The PhenoCHF corpus is intended to provide the means to develop and evaluate novel methods that aim to extract phenotype-related information from text. The detail of annotation in the corpus, and its composition of heterogeneous document types, make it particularly suitable for developing robust and wide coverage TM systems that are able to extract and link together complex information about phenotypes that may be dispersed across many documents of different types.


This work has been supported by the Medical Research Council (Supporting Evidence-based Public Health Interventions using Text Mining [Grant MR/L01078X/1]) and by the Defense Advanced Research Projects Agency (Big Mechanism [Grant DARPA-BAA-14-14]).

The deidentified clinical records used in this research (i.e., the narrative EHR reports) were provided by the i2b2 National Center for Biomedical Computing funded by U54LM008748 and were originally prepared for the Shared Tasks for Challenges in NLP for Clinical Data organized by Dr.

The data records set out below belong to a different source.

/-- An 802.1Qbb frame pauses or resumes priorities of a port (R289): the enable vector and the eight times, in quanta of 512 bit
times. -/
def execPfcFrame (p : Fin 288) (en : BitVec 8) (times : List (BitVec 16)) (s : State) : Ans := keepQueue s <|
  if !pfcOn s p || lnkState s (p.val / 8) != lsActive then .next s
  else
    let rate := 1600 / max 1 (members (lnkMode s (p.val / 8)))
    .next ((List.range 8).foldl (fun s k =>
      if bit en.toNat k then
        let q := ((times.getD k 0).toNat * 512 + rate - 1) / rate
        { s with sch := { s.sch with pause := sput 0 s.sch.pause (8 * p.val + k) (if q = 0 then 0 else now s + q) } }
      else s) s)

/-- Is a frame a segment of an open store connection (R365). -/
def siphonOwns (s : State) (k : PKey) : Bool :=
  k.proto == 6 && !k.frag && s.sip.conns.any (fun p => match p.2 with
    | some c => c.ip == k.sip && c.port == k.sport
    | none => false)

/-- An error of the meter that a delivery names (R304). -/
def meterErr (s : State) (res : Parsed) (err : TabErr) : State :=
  match err, res with
  | .entry 2 i unc, .deliver _ _ _ (some m) _ _ => if i.toNat = m then tableErr s 2 m unc else s
  | .entry 2 i unc, .drop (some m) _ _ => if i.toNat = m then tableErr s 2 m unc else s
  | _, _ => s

/-- Parses and looks up one frame. -/
def parseOne (s : State) (r : RxFrame) (err : TabErr) : Parsed × State :=
  let (k, mal) := parseFrameEth (rd s f_PAR_CFG_GENEVE_PORT) r.data
  if mal ≠ 0 then
    (excTo s (bit (rd s f_PAR_ACT_MAL) (mal - 1)) mal k, incF s (f_PAR_MAL_V mal) 1)
  else if (parseEth r.data).v6 && (parseEth r.data).udp && (parseEth r.data).dport == rd s f_PAR_CFG_LAT_PORT then
    (.lateral (parseEth r.data).rest, s)
  else if siphonOwns s (parseEth r.data) then (.drop none false 0, s)
  else
    match lookup s (keyOf r.port k) err with
    | (some res, s) => (ruleTo s res k, meterErr s (ruleTo s res k) err)
    | (none, s) => (excTo s (rd s f_PAR_ACT_NOMATCH == 1) 0 k, incF s f_PAR_NOMATCH_V 1)

/-- A pipeline parses the oldest unparsed frame of a link (R296–R301). -/
def execFrameParse (n : Fin 36) (err : TabErr) (s : State) : Ans := keepQueue s <|
  let l := rxBuf s n
  match l.findIdx? (fun r => r.res.isNone) with
  | none => .next s
  | some i => match l[i]? with
    | none => .next s
    | some r =>
      let (res, s) := parseOne s r err
      .next (setRxBuf s n (l.set i { r with res := some res }))

/-! ### Meters (R307, R308) -/

/-- The colour a meter gives a frame of `b` bytes at a time; 0 green, 1 yellow, 2 red (RFC 2697, RFC 2698). -/
def meterRun (m : Meter) (t b colour : Nat) : Nat × Meter :=
  let r := m.rec_
  let mode := bits r 63 62
  let cir := bits r 57 36
  let pir := bits r 35 14
  let dt := t - m.at_
  let c := if bit r 61 then colour else 0
  let need := 8000 * b
  if mode = 1 then
    -- tokens fill C first and overflow into E
    let c1 := m.b1 + cir * dt
    let cap := 8000 * m.cbs
    let b1 := min c1 cap
    let b2 := min (m.b2 + (c1 - b1)) (8000 * m.ebs)
    if c = 0 ∧ need ≤ b1 then (0, { m with b1 := b1 - need, b2 := b2, at_ := t })
    else if c ≤ 1 ∧ need ≤ b2 then (1, { m with b1 := b1, b2 := b2 - need, at_ := t })
    else (2, { m with b1 := b1, b2 := b2, at_ := t })
  else
    let b1 := min (m.b1 + cir * dt) (8000 * m.cbs)
    let b2 := min (m.b2 + pir * dt) (8000 * m.ebs)
    if c = 2 ∨ b2 < need then (2, { m with b1 := b1, b2 := b2, at_ := t })
    else if c = 1 ∨ b1 < need then (1, { m with b1 := b1, b2 := b2 - need, at_ := t })
    else (0, { m with b1 := b1 - need, b2 := b2 - need, at_ := t })

/-- The colour a colour-aware meter takes from a frame. -/
def colourIn (r : Nat) (dei : Bool) (dscp : Nat) : Nat :=
  if bit r 60 then (match bits dscp 2 1 with
    | 2 => 1
    | 3 => 2
    | _ => 0)
  else b2n dei

/-- Meters a frame: its colour and whether it is dropped. -/
def meterFrame (s : State) (i : Nat) (r : RxFrame) (dei : Bool) (dscp : Nat) : Nat × Bool × State :=
  let m := sget Meter.none s.par.meters i
  if !m.valid || bits m.rec_ 63 62 == 0 then (0, false, s)
  else
    let (c, m') := meterRun m r.at_ (max 60 r.data.length + 4) (colourIn m.rec_ dei dscp)
    let m' := { m' with cnt := m'.cnt.set c (min (m'.cnt.getD c 0 + 1) (2 ^ 64 - 1)) }
    let s := { s with par := { s.par with meters := sput Meter.none s.par.meters i m' } }
    (c, (c == 1 && bit m.rec_ 59) || (c == 2 && bit m.rec_ 58), s)

/-- Must a metered frame wait: an earlier frame, by arrival and ingress port, may use the same meter (R308). -/
def meterWaits (s : State) (i : Nat) (r : RxFrame) : Bool :=
  s.par.buf.any (fun p => p.2.any (fun q =>
    (decide (q.at_ < r.at_) || (q.at_ == r.at_ && decide (q.port < r.port))) &&
    (match q.res with
      | none => true
      | some (.deliver _ _ _ (some j) _ _) => j == i
      | some (.drop (some j) _ _) => j == i
      | _ => false)))

/-! ### Delivery (R305) -/

/-- BLEN of a POST. -/
def postLen (b : List Byte) : Nat := le b 16 2

/-- The status that a POST's fields give at its fetch (R305, R236). -/
def postValidate (b : List Byte) : Nat :=
  if le b 0 1 ≠ 1 then stOpcode
  else if headerBad b || !zeroAt b 18 30 || !zeroAt b 56 8 || postLen b < 64 || postLen b > 16384 then stField
  else stOk

/-- POST (R305): the entry offers its buffer. -/
def execPost (f : Fin 262144) (i : Fin 65536) (s : State) : Ans := keepQueue s <|
  match entryOf s f i with
  | some e =>
    if e.ph = .fetched ∧ (furClass s f = clRx ∨ furClass s f = clExc) ∧ e.op = 1 then
      .next (modEntry s f i (fun e => { e with ph := .running }))
    else .next s
  | none => .next s

/-- SOURCE code of packet data (R228). -/
def srcPacket : Nat := 9

/-- Removes the head of a link's buffer. -/
def dropHead (s : State) (n : Nat) (r : RxFrame) : State :=
  pfcCheck (setRxBuf s n ((rxBuf s n).drop 1)) n r.prio

/-- Delivers a frame to its furrow's next POST (R305). The frame stays while a POST has been fetched or can be; otherwise it is dropped and
counted. -/
def deliver (s : State) (n : Nat) (r : RxFrame) (f : Nat) (exc : Bool) (reason colour : Nat) : State :=
  let noBuf := dropHead (incF s f_PAR_NOBUF_V 1) n r
  match furOf s f with
  | none => noBuf
  | some x =>
    if !x.enabled || x.cls != (if exc then clExc else clRx) then noBuf
    else match s.infl.find? (fun e => e.f == f && !e.ended) with
      | none => if ringReady x && !flrStops s x.owner then s else noBuf
      | some e =>
        if e.ph ≠ .running then s
        else
          let d := r.data.take (postLen e.b)
          let res := d.length + 2 ^ 14 * b2n (decide (d.length < r.data.length)) + 2 ^ 15 * b2n exc + 2 ^ 16 * reason + 2 ^ 21 * r.port +
            2 ^ 30 * colour
          match runMM s (writeSp (ioOf e) x.owner (le e.b 48 8) d) with
          | (.ok _, s) => endEntry (dropHead s n r) f e.i stOk res
          | (.error (.page t p w), s) =>
            if e.again = some (pageKey p w) then endEntry (dropHead s n r) f e.i stDenied noResult
            else raisePage (modEntry s f e.i (fun e => { e with ph := .paging })) (.entry f e.i) srcPacket t p w
          | (.error err, s) => endEntry (dropHead s n r) f e.i (merrStatus err) noResult

/-- Reordering releases the oldest frame of a link, once it is parsed (R299, R305, R307). -/
def execFrameRelease (n : Fin 36) (s : State) : Ans := keepQueue s <|
  match rxBuf s n with
  | r :: _ => match r.res with
    | none => .next s
    | some (.drop none _ _) => .next (dropHead s n r)
    | some (.drop (some i) dei dscp) => .next (if meterWaits s i r then s else dropHead (meterFrame s i r dei dscp).2.2 n r)
    | some (.lateral l) => .next (latArrive (dropHead s n r) l)
    | some (.deliver f exc reason m dei dscp) =>
      match m with
      | none => .next (deliver s n r f exc reason r.colour)
      | some i =>
        if meterWaits s i r then .next s
        else
          let (c, dr, s) := meterFrame s i r dei dscp
          if dr then .next (dropHead s n r)
          else
            -- it is metered once, however long it waits for a POST
            let r := { r with res := some (.deliver f exc reason none dei dscp), colour := c }
            .next (deliver (setRxBuf s n (r :: (rxBuf s n).drop 1)) n r f exc reason c)
  | [] => .next s

/-! ### Rule commands (R303) -/

/-- A staging register. -/
def stg (s : State) (i : Nat) : Nat := rd s (f_PAR_STG_V i)

/-- Writes a staging register. -/
def setStg (s : State) (i v : Nat) : State := wr s (f_PAR_STG_V i) v

/-- The key, or the mask, in the staging registers. -/
def stgWide (s : State) (lo : Nat) : Nat := (List.range 6).foldl (fun a i => a + stg s (lo + i) * 2 ^ (64 * i)) 0

/-- Writes six staging registers. -/
def setStgWide (s : State) (lo v : Nat) : State := (List.range 6).foldl (fun s i => setStg s (lo + i) (v / 2 ^ (64 * i) % 2 ^ 64)) s

/-- PAR_RULE_CMD.RESULT. -/
def ruleResult (s : State) (st : Nat) : State := wr s f_PAR_RULE_CMD_RESULT st

/-- Is a result word free of reserved bits and codes (R301). -/
def ruleOk (w : Nat) : Bool := bits w 63 35 == 0 && bits w 1 0 != 3

/-- Is a meter record free of reserved bits and codes, CIR above its bound among them (R307; DEDUCED, log entry 43). -/
def meterOk (w : Nat) : Bool := bits w 63 62 != 3 && bits w 13 0 == 0 && decide (bits w 57 36 ≤ 1600000)

/-- A WRITE command (R302, R303). -/
def execRuleWrite (table : BitVec 2) (index : BitVec 14) (s : State) : Ans := keepQueue s <|
  if !barOpen s then .next s else
  let i := index.toNat
  let w := stg s 12
  match table.toNat with
  | 0 =>
    if !ruleOk w then .next (ruleResult s stField)
    else
      let t : Tern := { sget Tern.none s.par.tern i with valid := true, key := stgWide s 0, mask := stgWide s 6, res := w }
      .next (ruleResult { s with par := { s.par with tern := sput Tern.none s.par.tern i t } } stOk)
  | 1 =>
    let key := stgWide s 0
    if !ruleOk w then .next (ruleResult s stField)
    else
      let (b0, b1) := exactBuckets key
      let place := match exactFind s key with
        | some j => some j
        | none => ([b0, b1].flatMap (fun b => [4 * b, 4 * b + 1, 4 * b + 2, 4 * b + 3])).find? (fun j => (sget none s.par.exact_ j).isNone)
      match place with
      | none => .next (ruleResult s stNoRes)
      | some j => .next (ruleResult { s with par := { s.par with exact_ := sput none s.par.exact_ j (some (key, w)) } } stOk)
  | 2 =>
    if !meterOk w then .next (ruleResult s stField)
    else
      let cbs := stg s 0 % 2 ^ 24
      let ebs := stg s 1 % 2 ^ 24
      let m := sget Meter.none s.par.meters i
      let m : Meter := ⟨true, w, cbs, ebs, 8000 * cbs, 8000 * ebs, now s, m.cnt⟩
      .next (ruleResult { s with par := { s.par with meters := sput Meter.none s.par.meters i m } } stOk)
  | _ => .next (writeIgnored s)

/-- A DELETE command (R303). -/
def execRuleDelete (table : BitVec 2) (index : BitVec 14) (s : State) : Ans := keepQueue s <|
  if !barOpen s then .next s else
  let i := index.toNat
  match table.toNat with
  | 0 =>
    let t : Tern := { sget Tern.none s.par.tern i with valid := false }
    .next (ruleResult { s with par := { s.par with tern := sput Tern.none s.par.tern i t } } stOk)
  | 1 => match exactFind s (stgWide s 0) with
    | none => .next (ruleResult s stField)
    | some j => .next (ruleResult { s with par := { s.par with exact_ := sput none s.par.exact_ j none } } stOk)
  | 2 =>
    let m : Meter := { sget Meter.none s.par.meters i with valid := false }
    .next (ruleResult { s with par := { s.par with meters := sput Meter.none s.par.meters i m } } stOk)
  | _ => .next (writeIgnored s)

/-- A READ command (R303, R307). An uncorrectable entry is made invalid first, so an exact key is then absent (R304). -/
def execRuleRead (table : BitVec 2) (index : BitVec 14) (err : Fin 3) (s : State) : Ans := keepQueue s <|
  if !barOpen s then .next s else
  let i := index.toNat
  let seen (s : State) (i : Nat) : State := if err = 0 then s else tableErr s table.toNat i (err == 2)
  match table.toNat with
  | 0 =>
    let s := seen s i
    let t := sget Tern.none s.par.tern i
    .next (ruleResult (setStg (setStg (setStgWide (setStgWide s 0 t.key) 6 t.mask) 12 t.res) 13 t.hits) stOk)
  | 1 => match exactFind s (stgWide s 0) with
    | none => .next (ruleResult s stField)
    | some j => match sget none (seen s j).par.exact_ j with
      | none => .next (ruleResult (seen s j) stField)
      | some p => .next (ruleResult (setStg (seen s j) 12 p.2) stOk)
  | 2 =>
    let s := seen s i
    let m := sget Meter.none s.par.meters i
    let s := setStg (setStg (setStg s 12 m.rec_) 0 m.cbs) 1 m.ebs
    .next (ruleResult ((List.range 3).foldl (fun s k => setStg s (2 + k) (m.cnt.getD k 0)) s) stOk)
  | _ => .next (writeIgnored s)

end Sys2Proof.Machine
end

Ozlem Uzuner, i2b2 and SUNY.

PhenoCHF corpus licence

1. Copyright of Literature Articles

The full text literature articles in the PhenoCHF corpus are drawn from the PMC Open Access Subset. These articles are protected by copyright, but are made available under a Creative Commons or similar licence that generally allows more liberal redistribution and reuse than a traditional copyrighted work. Please refer to the license of each article for specific licence terms.

2. Copyright of PhenoCHF annotations

Creative Commons License
The entity mention, relation and normalisation annotations in the PhenoCHF corpus were created at the National Centre for Text Mining (NaCTeM), School of Computer Science, University of Manchester, UK. They are licensed under a Creative Commons Attribution 4.0 International License. Please attribute NaCTeM when using the corpus and cite one or more of the following papers, depending on which annotations are used:

Entity Annotations

Alnazzawi, N., Thompson, P., Batista-Navarro, R. and Ananiadou, S. (2015). Using text mining techniques to extract phenotypic information from the PhenoCHF corpus. BMC Medical Informatics and Decision Making, 15(Suppl. 2): S3

Normalisation Annotations

Alnazzawi, N., Thompson, P. and Ananiadou, S. (2016). Mapping Phenotypic Information in Heterogeneous Textual Sources to a Domain-Specific Terminological Resource. PLOS ONE, 11(9): e0162287

Relation Annotations

Alnazzawi, N., Thompson, P. and Ananiadou, S. (2014). Building a semantically annotated corpus for congestive heart and renal failure from clinical records and the literature. In Proceedings of the 5th International Workshop on Health Text Mining and Information Analysis (Louhi), pp. 69-74.